When epinephrine binds to its receptor, there is an increase in the intracellular concentration of cAMP. cAMP is formed from adenosine triphosphate (ATP) by the action of the enzyme adenylyl cyclase and degraded to adenosine monophosphate (AMP) by the enzyme cAMP phosphodiesterase .

This mechanism led to the concept of a first messenger (epinephrine) mediating a cell-signaling effect by a second messenger , cAMP. The epinephrine receptor is linked to adenylyl cyclase by G protein, which stimulates cyclase activity upon epinephrine binding.

The intracellular signaling effects of cAMP are mediated by the enzyme cAMP-dependent protein kinase (or protein kinase A). In its inactive form, protein kinase A is a tetramer composed of two regulatory subunits (to which cAMP binds) and two catalytic subunits . Binding of cAMP results in the dissociation of the catalytic subunits . Free catalytic subunits can phosphorylate serine residues on target proteins.

In the epinephrine-dependent regulation of glycogen metabolism, protein kinase A phosphorylates two enzymes:

• 1.

  Phosphorylase kinase , which in turn phosphorylates glycogen phosphorylase to break down glycogen into glucose-1-phosphate.

• 2.

  Glycogen synthase , which is involved in the synthesis of glycogen. Phosphorylation of glycogen synthase prevents the synthesis of glycogen.

Note that an elevation of cAMP results in two distinct events: the breakdown of glycogen and, at the same time, a blockage of further glycogen synthesis .

Also note that the binding of epinephrine to a single receptor leads to a signal amplification mechanism during intracellular signaling mediated by many molecules of cAMP.

cAMP signal amplification is further enhanced by the phosphorylation of many molecules of phosphorylase kinase and glycogen synthase by the catalytic subunits dissociated from protein kinase A. It is important to note that protein phosphorylation can be rapidly reversed by protein phosphatases present in the cytosol and as transmembrane proteins. These protein phosphatases can terminate responses initiated by the activation of kinases by removing phosphorylated residues.
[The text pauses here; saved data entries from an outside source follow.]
-- ==== Sys2Proof/Machine/SortOps.lean ====
section
/-!
DEFINITION. Sorts as 64 bytes (R306 to R311): their fields, their reserved bits, and what makes one malformed (R219, R241, R312,
R325).
-/
namespace Sys2Proof.Machine

/-! ### Fields -/

def srtOp (b : List Byte) : Nat := leAt b 0 1
def srtSlotRel (b : List Byte) : Bool := (leAt b 1 1).testBit 3
def srtSlot (b : List Byte) : Nat := leAt b 2 2 % 2 ^ 10
/-- Token and threshold of WAIT0 or WAIT1. -/
def srtWait (b : List Byte) (i : Nat) : Nat × Nat := (leAt b (4 + 4 * i) 4 % 2 ^ 12, leAt b (4 + 4 * i) 4 / 2 ^ 12 % 2 ^ 16)
def srtSignal (b : List Byte) : Nat := leAt b 0xC 4
def sigToken (b : List Byte) : Nat := srtSignal b % 2 ^ 12
def sigDie (b : List Byte) : Nat := srtSignal b / 2 ^ 12 % 8
def sigMember (b : List Byte) : Nat := srtSignal b / 2 ^ 15 % 64
def sigRemote (b : List Byte) : Bool := (srtSignal b).testBit 21
def sigEn (b : List Byte) : Bool := (srtSignal b).testBit 22

/-- A T0 offset at `off` of a sort. -/
def srtT0 (b : List Byte) (off : Nat) : Nat := leAt b off 4 % 2 ^ 23
/-- A tensor-space address at `off` of a sort. -/
def srtTs (b : List Byte) (off : Nat) : Nat := leAt b off 8 % 2 ^ 48

/-- B of a SHAPE, and the accumulation mode: 0 FP32, 1 BF16. -/
def shapeB (v : Nat) : Nat := 64 / 2 ^ (v % 4)
def shapeMode (v : Nat) : Nat := v / 4 % 2
/-- Bytes of an accumulator element. -/
def accBytes (mode : Nat) : Nat := if mode = 0 then 4 else 2
/-- Tiles in flight (Table 8.1). -/
def tilesInFlight (b mode : Nat) : Nat := 1024 / (b * accBytes mode)

/-- Stored bytes of a weight tile. -/
def tileBytes (fmt : Nat) : Nat := if (wfElem fmt).isSome then 64 * wfPair fmt else 4096 * fmtBytes fmt

/-! ### Reserved bits -/

/-- The bits that a list of (offset, bytes, mask) allows in a structure. -/
def allowed (l : List (Nat × Nat × Nat)) : Nat := l.foldl (fun a x => a ||| x.2.2 * 2 ^ (8 * x.1)) 0

/-- Every other bit of the structure is 0. -/
def reservedClear (l : List (Nat × Nat × Nat)) (bs : List Byte) : Bool := decide (ofLe bs &&& allowed l = ofLe bs)

def t0Mask : Nat := 2 ^ 23 - 1

/-- Header fields (Table 10.6). -/
def hdrFields : List (Nat × Nat × Nat) :=
  [(0, 1, 0xFF), (1, 1, 0x0F), (2, 2, 0x3FF), (4, 4, 0xFFFFFFF), (8, 4, 0xFFFFFFF), (0xC, 4, 0x7FFFFF)]

/-- Operand fields of each opcode (R308 to R311); none for an opcode that Table 10.7 does not list. -/
def sortFields (b : List Byte) : Option (List (Nat × Nat × Nat)) :=
  let w := 2 ^ 32 - 1
  let ts := 2 ^ 48 - 1
  match srtOp b with
  | 0x00 => some []
  | 0x10 => some [(0x10, 8, ts), (0x18, 2, 0xFFFF), (0x1A, 1, 0x1F), (0x1C, 4, w)]
  | 0x11 => some [(0x10, 8, ts), (0x18, 4, t0Mask), (0x1C, 4, w)]
  | 0x20 => some [(0x10, 4, t0Mask), (0x14, 1, 0x1F), (0x15, 1, 0x1F), (0x16, 1, 0x1F), (0x17, 1, 0x3F), (0x18, 4, 0xFFFF),
      (0x1C, 4, t0Mask), (0x20, 4, 0xFFFFFFF), (0x24, 1, 0xFF), (0x28, 4, t0Mask)]
  | 0x30 => some [(0x10, 1, 0x3F), (0x11, 1, 7), (0x12, 1, 0x1F), (0x13, 1, 0xFF), (0x14, 4, t0Mask),
      (0x18, 8, if leAt b 0x13 1 = 5 then ts else if leAt b 0x13 1 = 0 then 0 else 0xFF), (0x20, 4, t0Mask + 2 ^ 31),
      (0x24, 4, 2 ^ 30 - 1), (0x28, 4, w), (0x2C, 2, 0xFFFF), (0x2E, 1, 0xFF)]
  | 0x40 => some [(0x10, 1, 0xFF), (0x11, 1, 0xFF), (0x12, 1, 0xFF), (0x14, 4, t0Mask), (0x18, 4, t0Mask), (0x1C, 4, t0Mask),
      (0x20, 4, w), (0x24, 2, 0xFFFF), (0x28, 4, w)]
  | 0x41 => some [(0x10, 4, t0Mask), (0x14, 2, 0xFFFF), (0x16, 1, 1), (0x17, 1, 0xFF), (0x18, 4, t0Mask), (0x1C, 4, w)]
  | 0x42 => some [(0x10, 1, 0xFF), (0x14, 4, t0Mask), (0x18, 4, t0Mask), (0x1C, 4, w), (0x20, 4, w)]
  | 0x43 => some [(0x10, 4, t0Mask), (0x14, 1, 0xFF), (0x15, 1, 0xFF), (0x18, 4, w),
      (0x1C, 8, if 2 ^ 63 ≤ leAt b 0x1C 8 then ts + 2 ^ 63 else 0xFF)]
  | 0x50 => some [(0x10, 4, t0Mask), (0x18, 8, ts), (0x20, 4, w)]
  | 0x51 => some [(0x10, 4, t0Mask), (0x14, 1, 0xFF), (0x18, 4, t0Mask), (0x1C, 4, w)]
  | 0x52 => some [(0x10, 4, t0Mask), (0x14, 1, 0xFF), (0x15, 1, 0xFF), (0x18, 4, t0Mask), (0x1C, 4, w)]
  | 0x60 => some [(0x10, 1, 0x7F), (0x11, 1, 0xF), (0x12, 1, 3), (0x13, 1, 0x1F), (0x14, 4, w), (0x18, 4, w), (0x1C, 1, 0x1F),
      (0x1E, 2, 0xFFFF), (0x20, 4, t0Mask), (0x24, 4, t0Mask), (0x28, 2, 0xFFF)]
  | _ => none

/-- The engine of an opcode (Table 10.7); none for NOP, which any engine takes. -/
def opEngine (op : Nat) : Option Nat :=
  if op = 0x10 ∨ op = 0x11 then some 0 else if op = 0x20 then some 1 else if op = 0x30 then some 2
  else if 0x40 ≤ op ∧ op ≤ 0x43 then some 3 else if 0x50 ≤ op ∧ op ≤ 0x52 then some 4 else if op = 0x60 then some 5 else none

/-- Opcode, engine and reserved fields of a sort of segment entry `seg` (R306, R307). -/
def sortShape (seg : Nat) (b : List Byte) : Bool := match sortFields b with
  | none => false
  | some fs =>
    let e := sortEngine b
    decide (b.length = 64) && reservedClear (hdrFields ++ fs) b && (opEngine (srtOp b)).all (fun x => x = e) &&
      decide (e ≤ 5) && (decide (e = 5) == decide (256 ≤ seg)) && (srtSlotRel b || decide (srtSlot b = 0))

/-! ### Operands (R325) -/

/-- Table 7.8 lists the combination. -/
def pairListed (act wt mode : Nat) : Bool :=
  let fp8 := fun x => decide (x = 0 ∨ x = 1)
  let wf := fun x => decide (8 ≤ x ∧ x ≤ 0xC)
  let half := fun x => decide (x = 3 ∨ x = 4)
  (fp8 act && (fp8 wt || wf wt)) || (decide (act = 2) && decide (wt = 2) && decide (mode = 0)) ||
    (half act && (fp8 wt || wf wt || half wt))

/-- FP32, BF16 or FP16. -/
def wideFmt (f : Nat) : Bool := decide (f = 3 ∨ f = 4 ∨ f = 5)

/-- A T0 range. -/
def inT0 (off n : Nat) : Bool := decide (off + n ≤ 2 ^ 23)

/-- What a sort is checked against: segment entry, batch slots, heads, tokens, DIE_SWATHS, member devices, the TOP of each logical
core. -/
structure SortCtx where
  seg : Nat
  slots : Nat
  heads : Nat
  tokens : Nat
  dieSwaths : Nat
  members : Nat
  top : Nat → Nat

/-- A write of `n` bytes lies in T0 and in no resident section. -/
def SortCtx.writable (c : SortCtx) (core off n : Nat) : Bool := inT0 off n && decide (c.top core ≤ off)

def matmulOk (b : List Byte) : Bool :=
  let sh := leAt b 0x16 1
  let bb := shapeB sh
  let act := leAt b 0x14 1
  let wt := leAt b 0x15 1
  let pre := sh / 8 % 4
  let pf := leAt b 0x20 4 / 2 ^ 23 % 32
  let k := leAt b 0x18 2
  pairListed act wt (shapeMode sh) && decide (leAt b 0x17 1 < tilesInFlight bb (shapeMode sh)) && decide (pre ≤ 2) &&
    (decide (pre = 0) || (wideFmt pf && inT0 (srtT0 b 0x20) ((if pre = 1 then 64 else 64 * bb) * fmtBytes pf))) &&
    decide (1 ≤ k) && inT0 (srtT0 b 0x10) ((k - 1) * srtT0 b 0x1C + 64 * bb * fmtBytes act) && decide (leAt b 0x24 1 ≤ 1) &&
    (decide (leAt b 0x24 1 = 0) || inT0 (srtT0 b 0x28) (k * tileBytes wt))

def drainOk (c : SortCtx) (b : List Byte) : Bool :=
  let sh := leAt b 0x11 1
  let bb := shapeB sh
  let out := leAt b 0x12 1
  let kind := leAt b 0x13 1
  let n := 64 * bb * fmtBytes out
  let core := leAt b 0x18 1
  let fu := leAt b 0x24 4
  let rot := leAt b 0x28 4
  let dest :=
    if kind = 0 then c.writable c.seg (srtT0 b 0x14) n
    else if kind = 1 ∨ kind = 4 then c.writable core (srtT0 b 0x14) n
    else if kind = 6 then c.writable core (srtT0 b 0x14) ((leAt b 0x2E 1 + 1) * n)
    else if kind = 2 ∨ kind = 3 then decide (core < c.heads)
    else decide (kind = 5)
  decide (leAt b 0x10 1 < tilesInFlight bb (shapeMode sh)) && decide (out ≤ 5) && dest && decide (leAt b 0x2E 1 ≤ 63) &&
    (decide (kind ≠ 4 ∧ kind ≠ 5) || decide (out = 3 ∨ out = 5)) &&
    (!(leAt b 0x20 4).testBit 31 || inT0 (srtT0 b 0x20) 256) && decide (fu / 2 ^ 28 % 4 ≤ 2) &&
    (decide (fu / 2 ^ 28 % 4 = 0) || (wideFmt (fu / 2 ^ 23 % 32) && inT0 (fu % 2 ^ 23) (64 * bb * fmtBytes (fu / 2 ^ 23 % 32)))) &&
    (!rot.testBit 31 || (decide (rot / 2 ^ 23 % 256 ≤ 128) && inT0 (rot % 2 ^ 23) (4 * (rot / 2 ^ 23 % 256))))

/-- Bytes of a record with O in FP32 or BF16, from its SHAPE byte. -/
def recordLen (shape : Nat) (bf : Bool) : Nat := 96 + (shape % 8 + 1) * dimOf (shape / 8 % 4) * (if bf then 2 else 4)

def attendOk (c : SortCtx) (b : List Byte) : Bool :=
  let sh := leAt b 0x13 1
  let q := (sh % 8 + 1) * dimOf (sh / 8 % 4) * 2
  let rl := recordLen sh ((leAt b 0x12 1).testBit 1)
  let qp := leAt b 0x1E 2
  let areas := ((c.slots * c.heads - 1) / 32 + 1) * qp
  let rb := srtT0 b 0x24
  decide (sh / 8 % 4 ≠ 3) && decide (1 ≤ qp ∧ qp ≤ 4096) && decide (rb % 32 = 0) && inT0 (srtT0 b 0x20) (areas * q) &&
    inT0 rb (areas * c.dieSwaths * rl) && (List.range 32).all fun n => decide (c.top (32 * (c.seg - 256) + n) ≤ rb)

/-- The operands of a sort are in range. -/
def operandsOk (c : SortCtx) (b : List Byte) : Bool :=
  let n := leAt b 0x1C 4
  match srtOp b with
  | 0x10 => decide (leAt b 0x1A 1 ≤ 4 ∨ (8 ≤ leAt b 0x1A 1 ∧ leAt b 0x1A 1 ≤ 0xC)) && decide (1 ≤ leAt b 0x18 2)
  | 0x11 => decide (n % 64 = 0 ∧ 0 < n ∧ n ≤ 2 ^ 22) && c.writable c.seg (srtT0 b 0x18) n
  | 0x20 => matmulOk b
  | 0x30 => drainOk c b
  | 0x40 => decide (1 ≤ leAt b 0x10 1 ∧ leAt b 0x10 1 ≤ 10 ∧ leAt b 0x11 1 ≤ 5 ∧ leAt b 0x12 1 ≤ 5) &&
      c.writable c.seg (srtT0 b 0x1C) (leAt b 0x20 4 * leAt b 0x24 2 * fmtBytes (leAt b 0x12 1)) &&
      (decide (leAt b 0x10 1 = 10) || inT0 (srtT0 b 0x14) (leAt b 0x20 4 * leAt b 0x24 2 * fmtBytes (leAt b 0x11 1)))
  | 0x41 => decide (2 ≤ leAt b 0x14 2 ∧ leAt b 0x14 2 ≤ 8192 ∧ leAt b 0x17 1 ≤ 5) &&
      inT0 (srtT0 b 0x10) ((leAt b 0x14 2 - 1) * n + 96) && c.writable c.seg (srtT0 b 0x18) 1
  | 0x42 => decide (leAt b 0x10 1 ≤ 2) && (decide (leAt b 0x10 1 = 2) || c.writable c.seg (srtT0 b 0x18) 1)
  | 0x43 => decide (2 ≤ leAt b 0x14 1 ∧ leAt b 0x14 1 ≤ 64 ∧ leAt b 0x15 1 ≤ 5) &&
      inT0 (srtT0 b 0x10) (leAt b 0x14 1 * leAt b 0x18 4)
  | 0x50 => inT0 (srtT0 b 0x10) (leAt b 0x20 4)
  | 0x51 => inT0 (srtT0 b 0x10) n && c.writable (leAt b 0x14 1) (srtT0 b 0x18) n
  | 0x52 => inT0 (srtT0 b 0x10) n && inT0 (srtT0 b 0x18) n && decide (leAt b 0x14 1 < c.members)
  | 0x60 => attendOk c b
  | _ => true

/-- A wait whose threshold counts names a token below TOKENS that receives enough signals; with several members remote signals are
not known here, and only the token is checked. `got`: signals by 4096 × die + token. -/
def waitOk (c : SortCtx) (got : Map Nat) (w : Nat × Nat) : Bool :=
  let die := if c.seg < 256 then c.seg / 32 else c.seg - 256
  decide (w.2 = 0) || (decide (w.1 < c.tokens) && (decide (1 < c.members) || decide (w.2 ≤ Map.get zeroAt got (4096 * die + w.1))))

/-- A sort is well formed. -/
def sortOk (c : SortCtx) (got : Map Nat) (b : List Byte) : Bool :=
  sortShape c.seg b && decide (srtSlot b < c.slots) && waitOk c got (srtWait b 0) && waitOk c got (srtWait b 1) &&
    (!sigEn b || (decide (sigToken b < c.tokens) && (!sigRemote b || decide (sigMember b < c.members)))) && operandsOk c b

/-- TBASE of an ATTEND sort, and the (slot, head) pairs of the forme: the tokens its page jobs signal. -/
def attendBase (b : List Byte) : Nat := leAt b 0x28 2 % 2 ^ 12

/-- The signals of one sort of segment entry `seg` in one step, by 4096 × die + token. -/
def sortSignals (c : SortCtx) (m : Map Nat) (b : List Byte) : Map Nat :=
  let add := fun (m : Map Nat) (k n : Nat) => Map.set zeroAt m k (Map.get zeroAt m k + n)
  let m1 := if sigEn b && !sigRemote b then add m (4096 * sigDie b + sigToken b) 1 else m
  if srtOp b = 0x60 then
    (List.range (c.slots * c.heads)).foldl (fun m x =>
      add m (4096 * (c.seg - 256) + attendBase b + x) (c.dieSwaths * leAt b 0x1E 2)) m1
  else m1

end Sys2Proof.Machine
end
cAMP also has an effect on the transcription of specific target genes that contain a regulatory sequence called the cAMP response element (CRE) . Catalytic subunits of protein kinase A enter the nucleus after dissociation from the regulatory subunits. Within the nucleus, catalytic subunits phosphorylate a transcription factor called CRE-binding protein (CREB) , which activates cAMP-inducible genes.

Finally, cAMP effects can be direct, independent of protein phosphorylation. An example is the direct regulation of ion channels in the olfactory epithelium .

Odorant receptors in sensory neurons of the olfactory epithelium are linked to G protein, which stimulates adenylyl cyclase to increase intracellular cAMP (see Chapter 13 , Respiratory System).

cAMP does not stimulate protein kinase A in sensory neurons but acts directly to open Na ⁺ channels in the plasma membrane to initiate membrane depolarization and nerve impulses.